Wednesday, May 2, 2007
JUST SAY NO! to the third wheel...
When you want to hang out with someone, and for whatever reason, that third person has to come along, I believe that as soon as they are there on uninvited terms, their opinion, immediately holds no water. The third wheel comes along participates in all the evenings activities, and generally ruins conversation because now you have to include two people instead of one. Then at the end of the night they speak up as if what they have to say means anything. Seriously...if you're going to be that annoying motherfucker that comes along, doesnt shut up, and for the most part ruins the night, save us all some trouble and just go hang yourself now. No, better yet, drown yourself, you need to suffer a little on the way out.
Who makes the best third wheel? The girls fat friend. Not only do they make good third wheels, but they also make top notch cock blocks.
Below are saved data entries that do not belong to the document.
/-! ### The pair -/

@[simp] theorem State.modPair_latches (f : Pair → Pair) : (s.modPair f).io.latches = s.io.latches := by simp [State.modPair]
@[simp] theorem State.setPState_latches (p : PState) : (s.setPState p).io.latches = s.io.latches := rfl
@[simp] theorem State.standbyState_latches : s.standbyState.io.latches = s.io.latches := by simp [State.standbyState]
@[simp] theorem State.takeTokenDrive_latches : s.takeTokenDrive.io.latches = s.io.latches := by simp [State.takeTokenDrive]
@[simp] theorem State.aloneToken_latches : s.aloneToken.io.latches = s.io.latches := by simp [State.aloneToken]
@[simp] theorem State.notFormed_latches (cause : Nat) : (s.notFormed cause).io.latches = s.io.latches := by simp [State.notFormed]
@[simp] theorem State.formPair_latches : s.formPair.io.latches = s.io.latches := by simp [State.formPair]
@[simp] theorem State.becomeActive_latches : s.becomeActive.io.latches = s.io.latches := by simp [State.becomeActive]

@[simp] theorem execIdentityFrameSend_latches (t : Nat) : outLatches (execIdentityFrameSend t s) = some s.io.latches := by
  simp [execIdentityFrameSend]

@[simp] theorem execIdentityFrame_latches (t : Nat) (f : IdFrame) : outLatches (execIdentityFrame t f s) = some s.io.latches := by
  simp only [execIdentityFrame]
  repeat' split
  all_goals simp

@[simp] theorem execPairFormation_latches (t : Nat) : outLatches (execPairFormation t s) = some s.io.latches := by simp [execPairFormation]

@[simp] theorem State.withdrawMsg_latches (m : CesilMsg) : (s.withdrawMsg m).io.latches = s.io.latches := by
  simp only [State.withdrawMsg]
  split <;> simp

@[simp] theorem State.loadMsg_latches (m : CesilMsg) (dl : Option Nat) : (s.loadMsg m dl).io.latches = s.io.latches := by
  simp only [State.loadMsg]
  split <;> simp

@[simp] theorem State.loadSent_latches : s.loadSent.io.latches = s.io.latches := by simp [State.loadSent]

@[simp] theorem State.takeUpSend_latches (d : Door) : (s.takeUpSend d).io.latches = s.io.latches := by
  simp only [State.takeUpSend]
  split <;> simp

@[simp] theorem State.sendActive_latches : s.sendActive.io.latches = s.io.latches := by simp [State.sendActive]
@[simp] theorem State.sendBack_latches : s.sendBack.io.latches = s.io.latches := by simp [State.sendBack]
@[simp] theorem State.fantailTick_latches : s.fantailTick.io.latches = s.io.latches := by simp [State.fantailTick]

@[simp] theorem State.followCycle_latches (d : Door) (e : DoorEntry) : (s.followCycle d e).io.latches = s.io.latches := by
  simp [State.followCycle]

@[simp] theorem State.followSlot_latches (d : Door) (e : DoorEntry) : (s.followSlot d e).io.latches = s.io.latches := by
  simp [State.followSlot]

@[simp] theorem State.followStep_latches (d : Door) (e : StepEntry) : (s.followStep d e).io.latches = s.io.latches := by
  simp [State.followStep]

@[simp] theorem State.comparePos_latches (d : Door) (e : DoorEntry) : (s.comparePos d e).io.latches = s.io.latches := by
  simp [State.comparePos]

@[simp] theorem State.followDoor_latches (f : ActiveFrame) (d : Door) : (State.followDoor f s d).io.latches = s.io.latches := by
  simp [State.followDoor]

@[simp] theorem State.compareDoor_latches (f : ActiveFrame) (d : Door) : (State.compareDoor f s d).io.latches = s.io.latches := by
  simp [State.compareDoor]

@[simp] theorem State.followCommand_latches (f : ActiveFrame) : (s.followCommand f).io.latches = s.io.latches := by
  simp [State.followCommand]

@[simp] theorem State.followStream_latches : s.followStream.io.latches = s.io.latches := by
  simp only [State.followStream]
  split <;> simp

@[simp] theorem State.trackStream_latches : s.trackStream.io.latches = s.io.latches := by
  simp only [State.trackStream]
  split <;> simp

@[simp] theorem State.splitTick_latches : s.splitTick.io.latches = s.io.latches := by simp [State.splitTick]

@[simp] theorem State.takeChunk_latches (d : Door) (k : Fin 16) (bytes : List Byte) :
    (s.takeChunk d k bytes).io.latches = s.io.latches := by
  simp [State.takeChunk]

@[simp] theorem State.takeUpMsg_latches (d : Door) (tick : BitVec 32) : (s.takeUpMsg d tick).io.latches = s.io.latches := by
  simp only [State.takeUpMsg]
  repeat' split
  all_goals simp

@[simp] theorem State.noteSeq_latches (o : Nat) (data : List Byte) : (s.noteSeq o data).io.latches = s.io.latches := by
  unfold State.noteSeq
  repeat' split
  all_goals rfl

@[simp] theorem State.takeMsg_latches (m : CesilMsg) : (s.takeMsg m).io.latches = s.io.latches := by
  simp only [State.takeMsg]
  split <;> simp

@[simp] theorem State.partnerTime_latches (f : ActiveFrame) (mill : Nat) : (s.partnerTime f mill).io.latches = s.io.latches := by
  simp [State.partnerTime]

@[simp] theorem State.failedFrame_latches (broken : Bool) : (s.failedFrame broken).io.latches = s.io.latches := by simp [State.failedFrame]

@[simp] theorem execActiveFrameReceived_latches (t : Nat) (x : FrameEnd) (f : ActiveFrame) :
    outLatches (execActiveFrameReceived t x f s) = some s.io.latches := by
  simp [execActiveFrameReceived]

@[simp] theorem execCalibrationTakeUp_latches (t : Nat) (d : Door) : outLatches (execCalibrationTakeUp t d s) = some s.io.latches := by
  simp [execCalibrationTakeUp]

@[simp] theorem State.standbyCal_latches (old new : BackFrame) : (s.standbyCal old new).io.latches = s.io.latches := by
  simp [State.standbyCal]
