-- ==== Sys2Proof/Machine/Interrupt.lean ====
section
/-! DEFINITION. The interrupt-control instructions (spec/45_interrupt_instructions.md). Neither needs a privilege:
there is one mode (spec/60_exceptions.md R114). -/
namespace Sys2Proof.Machine

/-- ENABLE_INTERRUPTS (R95): IE := 1, in a handler too (R111). -/
def execEnableInterrupts (s : State) : Host.Outcome State Fault Refusal := .next (s.setIe true)

/-- IRET (R96): PC := pop(); IE := 1, whether or not an interrupt is in service. -/
def execIret (s : State) : Host.Outcome State Fault Refusal := .next (returnFromInterrupt s)

end Sys2Proof.Machine
end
Just because I don't want to touch your nasty ass, gives you no grounds to fuck up my shit. Expend a little bit of that energy you use, getting inbetween my plans, on a treadmill and maybe you wouldnt have to cock block all your good looking friends so that you didnt feel so shitty about yourself. Drink a little water once in a while, instead of pop. Opt out for a salad, not a burger, be a little fucking pro-active, please. Do the world a favor. And for god sakes, LEARN SOME MANNERS QUIT BEING SO GOD DAMNED LOUD! fuck!